Owens said, "Jessica! You don't know what you're saying!"

"Oh yes I do."

"But you can't. You couldn't possibly—"

"Take a deep breath," Doan advised helpfully.

"Shut up!" Owens snarled at him. Then: "This is all the most ridiculous nonsense. Why, you don't even love me, Jessica!"

"I'm the best judge of that," Jessica informed him calmly. "You offered to marry me, and I intend to hold you to it."

Owens turned on Doan. "Now see here—"

Doan said, "Since I'm stage managing this reconciliation, I'd advise you to kiss her about now."

"Oh, be quiet!
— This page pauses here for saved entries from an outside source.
/-- The command that a row reads from the fields of a word, one per row of the table. -/
theorem decode_of_row_admits {w : CmdWord} {r : OpcodeRow} (hr : r ∈ opcodeTable) (h : r.admits w = true) :
    ∃ i, decode w = .ok i ∧ rowOf i = r := by
  simp only [opcodeTable, List.mem_cons, List.not_mem_nil, or_false] at hr
  rcases hr with rfl | rfl | rfl | rfl | rfl | rfl | rfl
  · rw [rowRd_fields, admits_row_iff] at h
    exact ⟨.rd (cmdReg w), by simp [decode, decodeFields, h], rfl⟩
  · rw [rowWr_fields, admits_row_iff] at h
    exact ⟨.wr (cmdReg w) (cmdData w), by simp [decode, decodeFields, h], rfl⟩
  · rw [rowEncode_fields, admits_row_iff] at h
    exact ⟨.encode (cmdData w), by simp [decode, decodeFields, h], rfl⟩
  · rw [rowInterp_fields, admits_row_iff] at h
    exact ⟨.interp (cmdData w), by simp [decode, decodeFields, h], rfl⟩
  · rw [rowMap_fields, admits_row_iff] at h
    exact ⟨.map (cmdData w), by simp [decode, decodeFields, h], rfl⟩
  · rw [rowPeek_fields, admits_row_iff] at h
    exact ⟨.peek, by simp [decode, decodeFields, h], rfl⟩
  · rw [rowPop_fields, admits_row_iff] at h
    exact ⟨.pop, by simp [decode, decodeFields, h], rfl⟩

/-- Settles O30: a row that admits a word fixes the fields its command does not carry (`decode_of_row_admits`); a decoded word is
its command's word, which meets that command's row. -/
theorem legalExactlyWhenARowAdmits : Obligations.LegalExactlyWhenARowAdmits := by
  unfold Obligations.LegalExactlyWhenARowAdmits
  intro w r hr
  constructor
  · exact decode_of_row_admits hr
  · rintro ⟨i, hdecode, rfl⟩
    obtain ⟨hword, hwf⟩ := encode_decode hdecode
    rw [← hword]
    exact rowOf_admits_encode hwf

/-- Every row's mask covers `OP`, so a candidate has the row's operation code. -/
theorem cmdOp_of_candidate {w : CmdWord} {r : OpcodeRow} (hr : r ∈ opcodeTable) (h : r.candidate w = true) :
    cmdOp r.bits = cmdOp w := by
  have hmask : ∀ r ∈ opcodeTable, cmdOp r.mask = 0xF#4 := by decide
  have hall : cmdOp w &&& 0xF#4 = cmdOp w := BitVec.and_allOnes
  have hand : w &&& r.mask = r.bits := beq_iff_eq.1 h
  rw [← mkCmd_fields r.mask, ← mkCmd_fields r.bits, mask_eq_mkCmd_iff, hmask r hr, hall] at hand
  exact hand.1.symm

/-- Settles O31: the rows for which a word is a candidate are among those with its operation code, and the seven operation codes
differ. -/
theorem noWordIsCandidateForTwoRows : Obligations.NoWordIsCandidateForTwoRows := by
  unfold Obligations.NoWordIsCandidateForTwoRows
  intro w
  have hdistinct : (opcodeTable.map fun r => cmdOp r.bits).Nodup := by decide
  calc (opcodeTable.filter fun r => r.candidate w).length
      = opcodeTable.countP fun r => r.candidate w := List.countP_eq_length_filter.symm
    _ ≤ opcodeTable.countP fun r => cmdOp r.bits == cmdOp w :=
        List.countP_mono_left fun r hr hcand => beq_iff_eq.2 (cmdOp_of_candidate hr hcand)
    _ = (opcodeTable.map fun r => cmdOp r.bits).count (cmdOp w) := by rw [List.count, List.countP_map]; rfl
    _ ≤ 1 := List.nodup_iff_count_le_one.1 hdistinct _

end Sys2Proof

namespace Sys2Proof

/-! ### The number of legal words (R46)

The legal words are the words of the well-formed commands, one each, and a well-formed command is one of seven kinds with its
operands. -/

/-- A register index that names a register. -/
abbrev NamedIndex : Type := { i : RegIndex // regNamed i = true }

/-- The operands of a well-formed command, kind by kind: RD, WR, ENCODE, INTERP, MAP, PEEK, POP. -/
abbrev LegalOperands : Type := NamedIndex ⊕ (NamedIndex × Word) ⊕ Word ⊕ Word ⊕ Word ⊕ Unit ⊕ Unit

/-- A command whose register operand, if it has one, is named. -/
abbrev LegalCommand : Type := { i : Instr // i.wellFormed = true }

/-- A well-formed command is its kind with its operands. -/
def legalCommandEquiv : LegalCommand ≃ LegalOperands where
  toFun
    | ⟨.rd reg, h⟩ => .inl ⟨reg, h⟩
    | ⟨.wr reg v, h⟩ => .inr (.inl (⟨reg, h⟩, v))
    | ⟨.encode v, _⟩ => .inr (.inr (.inl v))
    | ⟨.interp c, _⟩ => .inr (.inr (.inr (.inl c)))
    | ⟨.map v, _⟩ => .inr (.inr (.inr (.inr (.inl v))))
    | ⟨.peek, _⟩ => .inr (.inr (.inr (.inr (.inr (.inl ())))))
    | ⟨.pop, _⟩ => .inr (.inr (.inr (.inr (.inr (.inr ())))))
  invFun
    | .inl reg => ⟨.rd reg.val, reg.property⟩
    | .inr (.inl (reg, v)) => ⟨.wr reg.val v, reg.property⟩
    | .inr (.inr (.inl v)) => ⟨.encode v, rfl⟩
    | .inr (.inr (.inr (.inl c))) => ⟨.interp c, rfl⟩
    | .inr (.inr (.inr (.inr (.inl v)))) => ⟨.map v, rfl⟩
    | .inr (.inr (.inr (.inr (.inr (.inl ()))))) => ⟨.peek, rfl⟩
    | .inr (.inr (.inr (.inr (.inr (.inr ()))))) => ⟨.pop, rfl⟩
  left_inv := by rintro ⟨i, h⟩; cases i <;> rfl
  right_inv := by rintro (_ | _ | _ | _ | _ | _ | _) <;> rfl

theorem encode_injective_on_legal : Function.Injective fun i : LegalCommand => encode i.val := fun i j h =>
  Subtype.ext (encode_injOn_wellFormed i.property j.property h)

theorem legalWords_eq_range : { w : CmdWord | ∃ i, decode w = .ok i } = Set.range fun i : LegalCommand => encode i.val := by
  ext w
  simp only [Set.mem_ofPred_eq, Set.mem_range, decode_eq_ok_iff, Subtype.exists, exists_prop]

theorem card_namedIndex : Nat.card NamedIndex = 6 := by
  rw [Nat.card_eq_fintype_card]
  decide

theorem card_word : Nat.card Word = 2 ^ 32 := by
  rw [Nat.card_congr BitVec.equivFin.toEquiv, Nat.card_fin]

/-- Six RD, `6 * 2^32` WR, `2^32` each of ENCODE, INTERP and MAP, one PEEK and one POP. -/
theorem card_legalOperands : Nat.card LegalOperands = 9 * 2 ^ 32 + 8 := by
  have hfinite : Finite Word := Finite.of_equiv _ BitVec.equivFin.toEquiv.symm
  simp only [Nat.card_sum, Nat.card_prod, card_namedIndex, card_word, Nat.card_unique]
  norm_num

/-- Settles O32: `encode` counts the legal words by the operands of the well-formed commands. -/
theorem numberOfLegalWords : Obligations.NumberOfLegalWords := by
  unfold Obligations.NumberOfLegalWords
  rw [legalWords_eq_range, Set.ncard_range_of_injective encode_injective_on_legal, Nat.card_congr legalCommandEquiv,
    card_legalOperands]

end Sys2Proof

namespace Sys2Proof.Machine

/-! ### Responses stay legal (R47 to R49) -/

theorem legalResponse_faultWord (k : FaultKind) : legalResponse (faultWord k) = true := by
  cases k <;> simp [legalResponse]

/-- The success word of RD, WR and ENCODE. -/
theorem legalResponse_okWord_plain (d0 : Word) : legalResponse (okWord false 0#32 d0) = true := by
  simp [legalResponse, responseOk, okConsistent, okWord, Status.code]

/-- The success word of a blend that fits its 32 bits: `D1` and `OVF` are those of the `D0` read back. -/
theorem legalResponse_okWord_blend {raw : Int} (h : -2147483648 ≤ raw ∧ raw ≤ 2147483647) :
    legalResponse (okWord (correctionOverflows raw) (bits32 (corrected raw)) (bits32 raw)) = true := by
  simp only [legalResponse, responseOk, okConsistent, okWord, corrected, bits32_wrap32, rspD0_rspWord, rspD1_rspWord,
    rspSt_rspWord, rspOvf_rspWord, sval_bits32 h, Status.code, beq_self_eq_true, Bool.and_true, Bool.or_true]

/-- `ST` of a legal response is one of the three named codes (R48). -/
theorem rspSt_ne_of_legalResponse {w : RspWord} (h : legalResponse w = true) : rspSt w ≠ 0b11#2 := by
  simp only [legalResponse, responseOk, Bool.or_eq_true, Bool.and_eq_true, beq_iff_eq] at h
  rcases h with (rfl | rfl) | ⟨hok, -⟩
  · decide
  · decide
  · rw [hok]
    decide

theorem legalResponse_encodeResponse (res : Except FaultKind Int) : legalResponse (encodeResponse res) = true := by
  cases res with
  | ok a => exact legalResponse_okWord_plain _
  | error k => exact legalResponse_faultWord k

/-- A blend between two register values fits 32 bits (`blend_bounds`), so its answer is consistent. -/
theorem legalResponse_interpCore (c : Int) (x0 x1 : Word) :
    legalResponse (interpResponse (interpCore c (sval x0) (sval x1))) = true := by
  rcases le_or_gt (sval x1) (sval x0) with hdegenerate | hvalid
  · rw [interpCore_degenerate hdegenerate]
    exact legalResponse_faultWord _
  · rw [interpCore_valid hvalid]
    have hblend := blend_bounds (coefficient_bounds c) hvalid
    exact legalResponse_okWord_blend
      ⟨(sval_bounds x0).1.trans hblend.1, hblend.2.trans (sval_bounds x1).2⟩

theorem legalResponse_mapCore (v cl ch : Int) (x0 x1 : Word) :
    legalResponse (interpResponse (mapCore v cl ch (sval x0) (sval x1))) = true := by
  cases hencode : encodeCore v cl ch with
  | ok a =>
    rw [mapCore_of_ok hencode]
    exact legalResponse_interpCore a x0 x1
  | error k =>
    rw [mapCore_of_error hencode]
    exact legalResponse_faultWord k

theorem legalResponse_responseOf (i : Instr) (r : Regs) : legalResponse (responseOf i r) = true := by
  cases i with
  | rd reg =>
    simp only [responseOf]
    cases readReg r reg with
    | none => exact legalResponse_faultWord _
    | some v => exact legalResponse_okWord_plain v
  | wr reg v =>
    simp only [responseOf]
    split
    · exact legalResponse_okWord_plain _
    · exact legalResponse_faultWord _
  | encode v => exact legalResponse_encodeResponse _
  | interp c => exact legalResponse_interpCore _ _ _
  | map v => exact legalResponse_mapCore _ _ _ _ _
  | peek | pop => exact legalResponse_interpCore _ _ _

/-- What one presented word does, legal or not: one response that the block can answer with, and registers replaced. -/
theorem runCommand_answers (w : CmdWord) (s : State) :
    ∃ rsp r, legalResponse rsp = true ∧ runCommand w s = .next (answer rsp (setRegs r s)) := by
  cases hdecode : decode w with
  | ok i =>
    exact ⟨_, _, legalResponse_responseOf i s.regs, (runCommand_legal hdecode s).trans (exec_eq i s)⟩
  | error c =>
    exact ⟨_, s.regs, legalResponse_faultWord .illegalCommand, runCommand_illegal hdecode s⟩

/-- Every step ends in a next state; its responses are those before, or those and one legal response more. -/
theorem step_next (s : State) :
    ∃ t, step s = .next t ∧
      (t.responses = s.responses ∨ ∃ rsp, legalResponse rsp = true ∧ t.responses = s.responses ++ [rsp]) := by
  cases hscript : s.script with
  | nil => exact ⟨s, step_idle hscript, .inl rfl⟩
  | cons m rest =>
    cases m with
    | reset | commandCutByReset => exact ⟨_, step_move hscript, .inl rfl⟩
    | command w =>
      obtain ⟨rsp, r, hlegal, hrun⟩ := runCommand_answers w (setScript rest s)
      exact ⟨_, (step_move hscript).trans hrun, .inr ⟨rsp, hlegal, rfl⟩⟩

theorem step_keeps_responsesLegal {s t : State} (h : ResponsesLegal s) (hstep : step s = .next t) : ResponsesLegal t := by
  obtain ⟨t', hnext, hresponses⟩ := step_next s
  obtain rfl : t' = t := Host.Outcome.next.inj (hnext.symm.trans hstep)
  rcases hresponses with hsame | ⟨rsp, hlegal, hmore⟩
  · rwa [ResponsesLegal, hsame]
  · rw [ResponsesLegal, hmore, List.forall_mem_append, List.forall_mem_singleton]
    exact ⟨h, hlegal⟩

/-- Settles O47: a step adds at most one response, and every response of the block is legal (`legalResponse_responseOf`), so its
status is not 0b11. -/
theorem stepKeepsResponsesLegal : Obligations.StepKeepsResponsesLegal := by
  unfold Obligations.StepKeepsResponsesLegal
  intro s t hs hstep
  have ht : ResponsesLegal t := step_keeps_responsesLegal hs hstep
  exact ⟨ht, fun w hw => rspSt_ne_of_legalResponse (ht w hw)⟩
Jessica, your letters to me didn't sound as if you still loved me!"

"It's a little hard to write love letters to someone who won't answer you or even let you visit him."

"I couldn't...I didn't want you to think—"

"Dumb," Doan observed, "but he means well."

"All right," Owens said. "Since you're so clever, just explain to her what you found in the pasture."

"Yes," Jessica added. "I saw you come across from behind the barns. What did you find?"

"Nothing to get excited about," Doan told her. "Just a body."

"Joady Turnbull!" Owens snapped. "And he was stabbed with my knife!"

Jessica stared. "Your... The same knife—"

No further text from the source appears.